What to produce:
Which lines of the entries below run from the one holding "n range conflict" to the one holding "(h t)) listed", inclusive? Set down exactly those lines and no others.

[Records drawn from a dataset]
......

theorem routeFrame_answers (f : Frame) (s : State) : Answers s (routeFrame f s) := by
  have joined {p : DPort} {t : State} (x : NormalFrame) (room : normalRoom t p = true) :
      KeepsLinkLaws t (joinNormal p x t) :=
    (LeavesLink.of_quiet (joinNormal_quiet ..) (joinNormal_fills x room)).keeps
  simp only [routeFrame]
  split
  · split
    · exact (joined _ ‹_›).answers
    · exact result_answers ..
  · split
    · rename_i both
      obtain ⟨room0, room1⟩ := (Bool.and_eq_true _ _).mp both
      exact ((joined (p := .d0) _ room0).trans (joined (p := .d1) _ room1)).answers
    · exact result_answers ..

theorem relayAct_answers (f : Frame) (s : State) : Answers s (relayAct f s) := by
  simp only [relayAct]
  split
  · exact routeFrame_answers f s
  · split
    · exact result_answers ..
    · exact routeFrame_answers f s

theorem tableReadAct_answers (h : ReqHead) (t : TableId) (i : Byte) (s : State) :
    Answers s (tableReadAct h t i s) := by
  simp only [tableReadAct]
  split
  · exact useFree_answers ..
  · exact result_answers ..

theorem armStatusAct_answers (h : ReqHead) (arm part first : Byte) (s : State) :
    Answers s (armStatusAct h arm part first s) := by
  simp only [armStatusAct]
  split
  · exact result_answers ..
  · split
    · exact useFree_answers ..
    · exact useFree_answers ..
    · exact useFree_answers ..
    · exact result_answers ..

theorem zeroCounters_keeps (s : State) : KeepsLinkLaws s (zeroCounters s) := by
  refine ⟨?_, bindingsOk_of_nodeMap rfl⟩
  rw [portsOk_iff, portsOk_iff]
  rintro ⟨⟨-, -, framer, held⟩, ⟨-, framer0, size0⟩, ⟨-, framer1, size1⟩, seconds⟩
  exact ⟨⟨countersOk_zero, Nat.zero_le _, framer, held⟩, ⟨countersOk_zero, framer0, size0⟩,
    ⟨countersOk_zero, framer1, size1⟩, seconds⟩

theorem engineStatusAct_answers (h : ReqHead) (part clear : Byte) (s : State) :
    Answers s (engineStatusAct h part clear s) := by
  simp only [engineStatusAct]
  split
  · exact answer_answers ..
  · exact answer_answers ..
  · exact (answer_answers ..).after id (zeroCounters_keeps s)
  · exact answer_answers ..
  · exact result_answers ..

theorem recordFetchAct_answers (h : ReqHead) (s : State) : Answers s (recordFetchAct h s) := by
  simp only [recordFetchAct]
  split
  · exact result_answers ..
  · exact useFree_answers ..

/-! ### RESTART (R155) -/

theorem portDOk_restartPort {x : PortD} (h : PortDOk x) : PortDOk (restartPort x) := by
  obtain ⟨-, framer, size⟩ := h
  refine ⟨countersOk_zero, framer, ?_⟩
  have whole := congrArg List.length (begunPart_append (normalBegun x) x.normal)
  have fewer := List.length_filter_le (fun f : NormalFrame => decide (f.owner = .relayed))
    (begunPart (normalBegun x) x.normal).2
  simp only [restartPort, List.length_append] at whole ⊢
  omega

theorem restartPorts_keeps (s : State) : KeepsLinkLaws s (restartPorts s) := by
  refine ⟨?_, bindingsOk_of_nodeMap rfl⟩
  rw [portsOk_iff, portsOk_iff]
  rintro ⟨⟨-, -, framer, held⟩, d0, d1, seconds⟩
  exact ⟨⟨countersOk_zero, Nat.zero_le _, framer, held⟩, portDOk_restartPort d0,
    portDOk_restartPort d1, seconds⟩

theorem restartArms_leaves (s : State) : LeavesLink s (restartArms s) :=
  .after (withArms_leaves ..)
    (foldl_leaves _ (fun t _ => .ite (enterDone_leaves ..) (.refl t)) allArms s)

theorem restartEngine_keeps (s : State) : KeepsLinkLaws s (restartEngine s) := by
  have steps2to4 (t : State) :
      LeavesLink t (restartValves (restartInjectors (restartHeader t))) := .of_same rfl rfl rfl rfl
  have steps6to8 (t : State) :
      LeavesLink t (restartMode (restartReports (restartMeters t))) := .of_same rfl rfl rfl rfl
  have step9 (t : State) : LeavesLink t (restartStops t) :=
    .after (laneStop_leaves ..) (withStop_leaves ..)
  exact ((restartArms_leaves s).trans (steps2to4 _)).keeps.trans
    ((restartPorts_keeps _).trans ((steps6to8 _).trans (step9 _)).keeps)

theorem restartAct_answers (h : ReqHead) (confirm : Byte) (s : State) :
    Answers s (restartAct h confirm s) := by
  simp only [restartAct]
  split
  · exact (result_answers ..).keeps (restartEngine_keeps _)
  · exact result_answers ..

/-! ### NODE MAP writes (R20 to R23) -/

theorem rebind_leaves (e : NodeEntry) (s : State) : LeavesLink s (rebind e s) := by
  have held (a : Arm) (st : Stream) : LeavesLink s (clearHeld a st s) :=
    .after (recheckSettled_leaves ..) (setChan_leaves ..)
  simp only [rebind]
  split
  · split
    · exact setMeterRun_leaves ..
    · exact setMeterRun_leaves ..
    · exact held ..
    · exact held ..
    · exact .of_same rfl rfl rfl rfl
    · exact .refl s
    · exact .refl s
  · exact .refl s

theorem setNode_keeps {s : State} {n : Byte} {i : Fin 223} {e : NodeEntry} (index : nodeIndex n = some i)
    (h : ¬ Conflicts s n e) : KeepsLinkLaws s (setNode i e s) :=
  ⟨id, bindingsOk_setNode index h⟩

theorem judgeNodeWrite_keeps (n : Byte) (r : RawNode) (s : State) :
    (judgeNodeWrite n r s).2.portU = s.portU ∧ KeepsLinkLaws s (judgeNodeWrite n r s).2 := by
  simp only [judgeNodeWrite]
  split
  · exact ⟨rfl, .refl s⟩
  · rename_i i index
    split
    · exact ⟨rfl, .refl s⟩
    · rename_i e _
      split
      · exact ⟨rfl, .refl s⟩
      · rename_i free
        have written : KeepsLinkLaws s (setNode i e s) :=
          setNode_keeps index (mt (nodeConflict_eq_true s n e).2 free)
        split
        · exact ⟨rfl, written⟩
        · split
          · exact ⟨rfl, .refl s⟩
          · have rebound := LeavesLink.after (settleAlerts_leaves _)
              ((rebind_leaves (sel s.relay.nodeMap i) (setNode i e s)).trans (rebind_leaves e _))
            exact ⟨rebound.portU, written.trans rebound.keeps⟩

/-! ### POWER_ON (R154) -/

theorem powerOnState_keeps (straps : BitVec 3) (estop : Bool) (s : State) :
    KeepsLinkLaws s (powerOnState straps estop s) := by
  have raised (b : Bool) (t : State) :
      LeavesLink t (if b = true then enterAlert .estop .nobody t else t) := by
    obtain ⟨r, h, -, -⟩ := enterAlert_rest .estop .nobody t
    rw [h]
    exact .ite (withRep_leaves ..) (.refl t)
  refine KeepsLinkLaws.trans ⟨fun _ => ?_, fun _ => ?_⟩ (raised estop _).keeps
  · rw [portsOk_iff]
    exact ⟨⟨countersOk_zero, Nat.zero_le _, trivial, Nat.zero_le _⟩,
      ⟨countersOk_zero, trivial, Nat.zero_le _⟩, ⟨countersOk_zero, trivial, Nat.zero_le _⟩,
      Nat.zero_le _⟩
  · intro n range conflict
    obtain ⟨_, index⟩ := nodeIndex_of_range range
    have valid := conflict.1
    simp only [nodeAt, index, State.reset, sel_replicate] at valid
    exact absurd valid (by decide)

/-! ### Every command -/

/-- A report is taken from its list, and acted on at its turn (R26, log 1). -/
theorem taken_leaves {s t : State} {act : State → State} (h : ∀ u, LeavesLink u (act u))
    (listed : LeavesLink s t) (now : Bool) : LeavesLink s (if now = true then act t else t) :=
  .ite (listed.trans (h t)) listed

theorem execMeterSilenceExpiry_leaves (i : Slot) (s : State) :
    ∃ t, execMeterSilenceExpiry i s = .next t ∧ LeavesLink s t := by
  simp only [execMeterSilenceExpiry]
  split
  · exact ⟨_, rfl, fallSilent_leaves i s⟩
  · exact ⟨_, rfl, .refl s⟩

theorem execValveResponseExpiry_leaves (a : Arm) (st : Stream) (s : State) :
    ∃ t, execValveResponseExpiry a st s = .next t ∧ LeavesLink s t := by
  simp only [execValveResponseExpiry]
  split
  · exact ⟨_, rfl, .ite (responseExpired_leaves ..) (.refl s)⟩
  · exact ⟨_, rfl, .refl s⟩

theorem execStrokeTimerExpiry_leaves (c : Channel) (s : State) :
    ∃ t, execStrokeTimerExpiry c s = .next t ∧ LeavesLink s t := by
  simp only [execStrokeTimerExpiry]
  split
  · exact ⟨_, rfl, .ite ((strokeMissed_leaves ..).trans (settleAlerts_leaves _)) (.refl s)⟩
  · exact ⟨_, rfl, .refl s⟩

theorem execWaitTimerExpiry_leaves (a : Arm) (s : State) :
    ∃ t, execWaitTimerExpiry a s = .next t ∧ LeavesLink s t := by
  simp only [execWaitTimerExpiry]
  split
  · exact ⟨_, rfl, waitExpired_leaves a s⟩
  · exact ⟨_, rfl, .refl s⟩

theorem execSpacingTimerExpiry_leaves (s : State) :
    ∃ t, execSpacingTimerExpiry s = .next t ∧ LeavesLink s t := by
  simp only [execSpacingTimerExpiry]
  split
  · exact ⟨_, rfl, .after (settleAlerts_leaves _) (.after (makePass_leaves _) (withHeader_leaves ..))⟩
  · exact ⟨_, rfl, .refl s⟩

theorem execRetryTimerExpiry_leaves (i : Nat) (s : State) :
    ∃ t, execRetryTimerExpiry i s = .next t ∧ LeavesLink s t := by
  simp only [execRetryTimerExpiry]
  split
  · exact ⟨_, rfl, .ite (retryExpired_leaves ..) (.refl s)⟩
  · exact ⟨_, rfl, .refl s⟩

theorem execPermitSilenceExpiry_leaves (s : State) :
    ∃ t, execPermitSilenceExpiry s = .next t ∧ LeavesLink s t := by
  simp only [execPermitSilenceExpiry]
  split
  · exact ⟨_, rfl, setPermits_leaves ..⟩
  · exact ⟨_, rfl, .refl s⟩

theorem seconds_keeps (s : State) : KeepsLinkLaws s
    { s with mgmt := { s.mgmt with seconds := bump Config.max32 s.mgmt.seconds } } := by
  refine ⟨?_, bindingsOk_of_nodeMap rfl⟩
  rw [portsOk_iff, portsOk_iff]
  rintro ⟨u, d0, d1, -⟩
  exact ⟨u, d0, d1, Nat.min_le_right ..⟩

theorem exists_next_keeps {s : State} {r : Result} (h : ∃ t, r = .next t ∧ LeavesLink s t) :
    ∃ t, r = .next t ∧ KeepsLinkLaws s t := by
  obtain ⟨t, run, leaves⟩ := h
  exact ⟨t, run, leaves.keeps⟩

......

Finished task:
  · intro n range conflict
    obtain ⟨_, index⟩ := nodeIndex_of_range range
    have valid := conflict.1
    simp only [nodeAt, index, State.reset, sel_replicate] at valid
    exact absurd valid (by decide)

/-! ### Every command -/

/-- A report is taken from its list, and acted on at its turn (R26, log 1). -/
theorem taken_leaves {s t : State} {act : State → State} (h : ∀ u, LeavesLink u (act u))
    (listed : LeavesLink s t) (now : Bool) : LeavesLink s (if now = true then act t else t) :=
  .ite (listed.trans (h t)) listed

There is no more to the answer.